# Transmission whine while downshifting



## slimy_turtles (Feb 7, 2015)

So I did some searching for my specific issue with no luck.

I have a 2012 Cruze 1lt manual. I am covered under warranty yet. ~57000 miles. 

This just started last night. I'm noticing a whine/slight grind in the transmission during downshifting into 2nd from 3rd. The noise goes away when the clutch is fully engaged and fully disengaged. It only happens while I'm releasing the clutch into second.
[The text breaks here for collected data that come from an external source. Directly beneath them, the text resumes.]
/-- Every record that a response covers is to be replayed, with the page's translation asked for anew (R277, R278). -/
def State.replayCovered (s : State) (q : PageReq) : State :=
  (s.coveredBy q).foldl (fun s p =>
    let d := s.dieAt p.1
    (s.setDie p.1 { d with faultq := d.faultq.map (fun r => if r.index = p.2 then { r with state := 2 } else r) }).askTranslation p.1
      q.pasid q.page q.write) (s.dropAts q.pasid q.page)

/-- The upcall of a page-request response (R278). -/
def State.pageUpcall (s : State) (q : PageReq) (code : Nat) : State :=
  let c := s.coreAt q.core
  s.setCore q.core { c with
    starts := c.starts ++ [.page q.ctx q.value (BitVec.ofNat 64 code) (BitVec.ofNat 64 (bitOf q.write))] }

/-- A record that a response covers is still to be replayed. -/
def State.replaying (s : State) (q : PageReq) : Bool :=
  s.dies.any (fun p => p.2.faultq.any (fun r => decide (r.state = 2) && s.covers q r))

/-- A page request is answered (R278, R279): the records that it covers fail, or are replayed before its upcall. -/
def State.pageResponse (s : State) (q : PageReq) (code : Nat) : State :=
  if code ≠ 0 then (s.failCovered q).pageUpcall q code
  else
    let t := s.replayCovered q
    if t.replaying q then { t with pageDone := t.pageDone ++ [q] } else t.pageUpcall q 0

/-- The answers to page requests of a context that was EVICTED when they came take effect once it has been restored, under its PASID
of then (log 102); those of one that is gone are dropped. Of the answered requests, the first whose records have been replayed has its upcall
(R278). -/
def execPageAnswered (s : State) : Host.Outcome State Fault Refusal :=
  match s.pageLate.find? (fun q => decide ((s.ctxAt q.1.ctx).state ≠ .evicted)) with
  | some q =>
    let t : State := { s with pageLate := s.pageLate.erase q }
    let x := s.ctxAt q.1.ctx
    .next (if x.state = .gone then t else t.pageResponse { q.1 with pasid := x.pasid.toNat } q.2)
  | none =>
    match s.pageDone.find? (fun q => decide ((s.ctxAt q.ctx).state ≠ .evicted) && !s.replaying q) with
    | none => .next s
    | some q => .next (({ s with pageDone := s.pageDone.filter (fun x => decide (x ≠ q)) } : State).pageUpcall q 0)

/-- R278, R279: the index-th outstanding request is answered, 0 Success, 1 Invalid Request, 2 Response Failure. -/
def execPrgResponse (index code : Nat) (s : State) : Host.Outcome State Fault Refusal :=
  match s.pageReqs[index]? with
  | none => .next s
  | some q =>
    let t : State := { s with pageReqs := s.pageReqs.eraseIdx index }
    .next (if (s.ctxAt q.ctx).state = .evicted then { t with pageLate := t.pageLate ++ [(q, code)] } else t.pageResponse q code)
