/-- R353, R99: CLDC of near bytes gets the stored capability with its granule's tag, and CSTC enters the store buffer with
the capability it carries and its sixteen bytes; neither changes anything else. R106: A CLDC through a window over the object table
that holds O mints what the descriptor gives, and reads anything else there without a tag. -/
def Obligations.CapabilityLoadsAndStores : Prop :=
  ∀ s : State, s.frame < 11 → ∀ (off : BitVec 10) (sc : BitVec 3) (c m : BitVec 4) (o : Desc) (a addr : Nat),
    (Passed s (s.cur.cap c) (off.toInt * 16) 16 16 9 [1] false o a → s.stalled s.core o.oid a (a + 16) = false →
      Near s o a addr 16 → o.whole = none →
      ∃ t, exec (.cldc off sc c m) s = .next t ∧ OnlyC m s { t with dies := s.dies } ∧ PcPast 4 s t ∧
        (m = 0 ∨ ((t.cur.cap m).tag = s.tagOwn s.core s.frame addr ∧
          leBytes 16 (capNat (t.cur.cap m)) = s.readOwn s.core s.frame addr 16))) ∧
    (Passed s (s.cur.cap c) (off.toInt * 16) 16 16 9 [1] false o a → s.stalled s.core o.oid a (a + 16) = false →
      Near s o a addr 16 → o.whole.isSome = true → (s.cur.cap c).rights.getLsbD 5 = true →
      ∃ t, exec (.cldc off sc c m) s = .next t ∧ OnlyC m s { t with dies := s.dies } ∧ PcPast 4 s t ∧
        (m = 0 ∨ Mints s (s.cur.cap c).rights a addr (t.cur.cap m))) ∧
    (∀ q, Passed s (s.cur.cap c) (off.toInt * 16) 16 16 10 [1] false o a → Released s sc.toNat →
      s.placeOf (s.ctxAt (s.ctxOf s.core)) o a (dieOf s.core) = .here addr q → o.hb = false → addrExists addr = true →
      s.badAt addr 16 = none → (s.coreAt s.core).buffer.length < 16 →
      s.tableCheck s.core s.frame (s.cur.cap c) addr (leBytes 16 (capNat (s.cur.cap m))) = .ok () →
      ∃ t p, exec (.cstc off sc c m) s = .next t ∧ Enters [p] 4 s t ∧ p.frame = s.frame ∧ p.addr = addr ∧
        p.cap = some (s.cur.cap m) ∧ p.bytes.length = 16 ∧ IsStored (s.cur.cap m) p.bytes)

/-- R123: a load of the bytes that the frame's youngest buffered store covers reads that store's bytes, and another frame of
the core does not see it. -/
def Sys2Proof.Says.LoadsForwardOwnStores : Prop :=
  ∀ (s : State) (n f : Nat) (ps : List PStore) (p : PStore), (s.coreAt n).buffer = ps ++ [p] → p.paged = none →
    (p.frame = f → s.readOwn n f p.addr p.bytes.length = p.bytes) ∧
    (p.frame ≠ f → ∀ a k, s.readOwn n f a k = (s.setCore n { s.coreAt n with buffer := ps }).readOwn n f a k)

/-- Loads that complete at once, and loads that leave the core. -/
def Obligations.Loads : Prop :=
  Sys2Proof.Says.NearLoads ∧ Sys2Proof.Says.RemoteLoads

/-- R123: stores pass through the store buffer in order, and the frame's own loads see them. -/
def Obligations.StoreBuffer : Prop :=
  Sys2Proof.Says.StoreBufferDrains ∧ Sys2Proof.Says.LoadsForwardOwnStores

namespace Sys2Proof.Says

/-- Combine of R328 at a width of n bits, for the operations on integers. -/
def combines : List (BitVec 5 × IntRel) :=
  [(0, IsAdd), (1, IsAnd), (2, IsOr), (3, IsXor), (4, IsMin), (5, IsMax), (6, IsMinn), (7, IsMaxn), (8, fun _ _ x r => r = x)]

/-- The frame's atomic of n bytes through c is performed here, at the location's home: the place is near and not migrating, its
bytes are plain and sound, every check passes, and the frame's earlier accesses are performed (R327, R330). -/
structure AtomicHere (s : State) (c : Cap) (n sc : Nat) (o : Desc) (a addr : Nat) : Prop where
  passed : Passed s c 0 n n 3 [1] true o a
  place  : ∃ q, s.placeOf (s.ctxAt (s.ctxOf s.core)) o a (dieOf s.core) = .here addr q
  home   : (if s.far o then o.home else s.homeOf (s.ctxAt (s.ctxOf s.core)) o (o.stripe a)) = s.coreid s.core
  sound  : addrExists addr = true ∧ s.badAt addr n = none
  plain  : PlainBytes s addr n
  keyed  : Keyed s (s.ctxOf s.core) addr n
  table  : ∀ bs, bs.length = n → s.tableCheck s.core s.frame c addr bs = .ok ()
  order  : s.cur.acked (max sc 4) = true ∧ s.buffered s.core s.frame = false
  form   : memWf s.mem = true

/-- The n bytes at an address have gone from the value old to new, and every other byte stands. -/
def Exchanges (n addr old new : Nat) (s t : State) : Prop :=
  leNat (memBytes s.mem addr n) = old ∧ leNat (memBytes t.mem addr n) = new ∧
  ∀ x, ¬ (addr ≤ x ∧ x < addr + n) → memGet t.mem x = memGet s.mem x

/-- What the state is but for memory, tags, access counts and the marks of a migration. -/
def putBack (s t : State) : State := { t with mem := s.mem, tags := s.tags, dies := s.dies, contexts := s.contexts }

/-- The atomic i of n bytes at its home: the old value to d, when it is wanted, zero-extended; the new value in memory. -/
def AtomicDoes (i : Instr) (s : State) (returns : Bool) (n addr old new : Nat) (d : BitVec 5) : Prop :=
  ∃ t, exec i s = .next t ∧ Exchanges n addr old new s t ∧ PcPast 4 s t ∧
    (returns = true → OnlyG d s (putBack s t) ∧ (d = 0 ∨ (t.cur.gpr d).toNat = old)) ∧
    (returns = false → OnlyPc s (putBack s t))

end Sys2Proof.Says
Anyone have any ideas what might be causing this?


----------



## 2015cruzer (Dec 13, 2015)

get it checked if its still under warranty. if im not mistaken, i believe most of the transmission is not servicible, which means there is not much they can do to they transmission internally, if they determine its in the transmission they just replace it.


----------



## slimy_turtles (Feb 7, 2015)

That's my plan. I was just curious if anyone knew what my issue might be.


----------



## Merc6 (Jun 8, 2013)

Yeah I had a whine any gear all speeds and they were gonna pop it open to look and see if they could find out what broke. GM said don't bother, just replace.


----------



## lonewolf04 (May 6, 2016)

Same year with 52k on it. Just for grins stay in second up to about 3k rpms and let off the gas and let it coast. You will probably hear it then too. Mines doing the same thing, doesn't matter if the clutch is released or engaged though, still whines. Definitely taking it to the dealer when I get a chance. Changed the fluid out and no change either.


----------



## Chevy Customer Care (Oct 29, 2011)

lonewolf04 said:


> Same year with 52k on it. Just for grins stay in second up to about 3k rpms and let off the gas and let it coast. You will probably hear it then too. Mines doing the same thing, doesn't matter if the clutch is released or engaged though, still whines. Definitely taking it to the dealer when I get a chance. Changed the fluid out and no change either.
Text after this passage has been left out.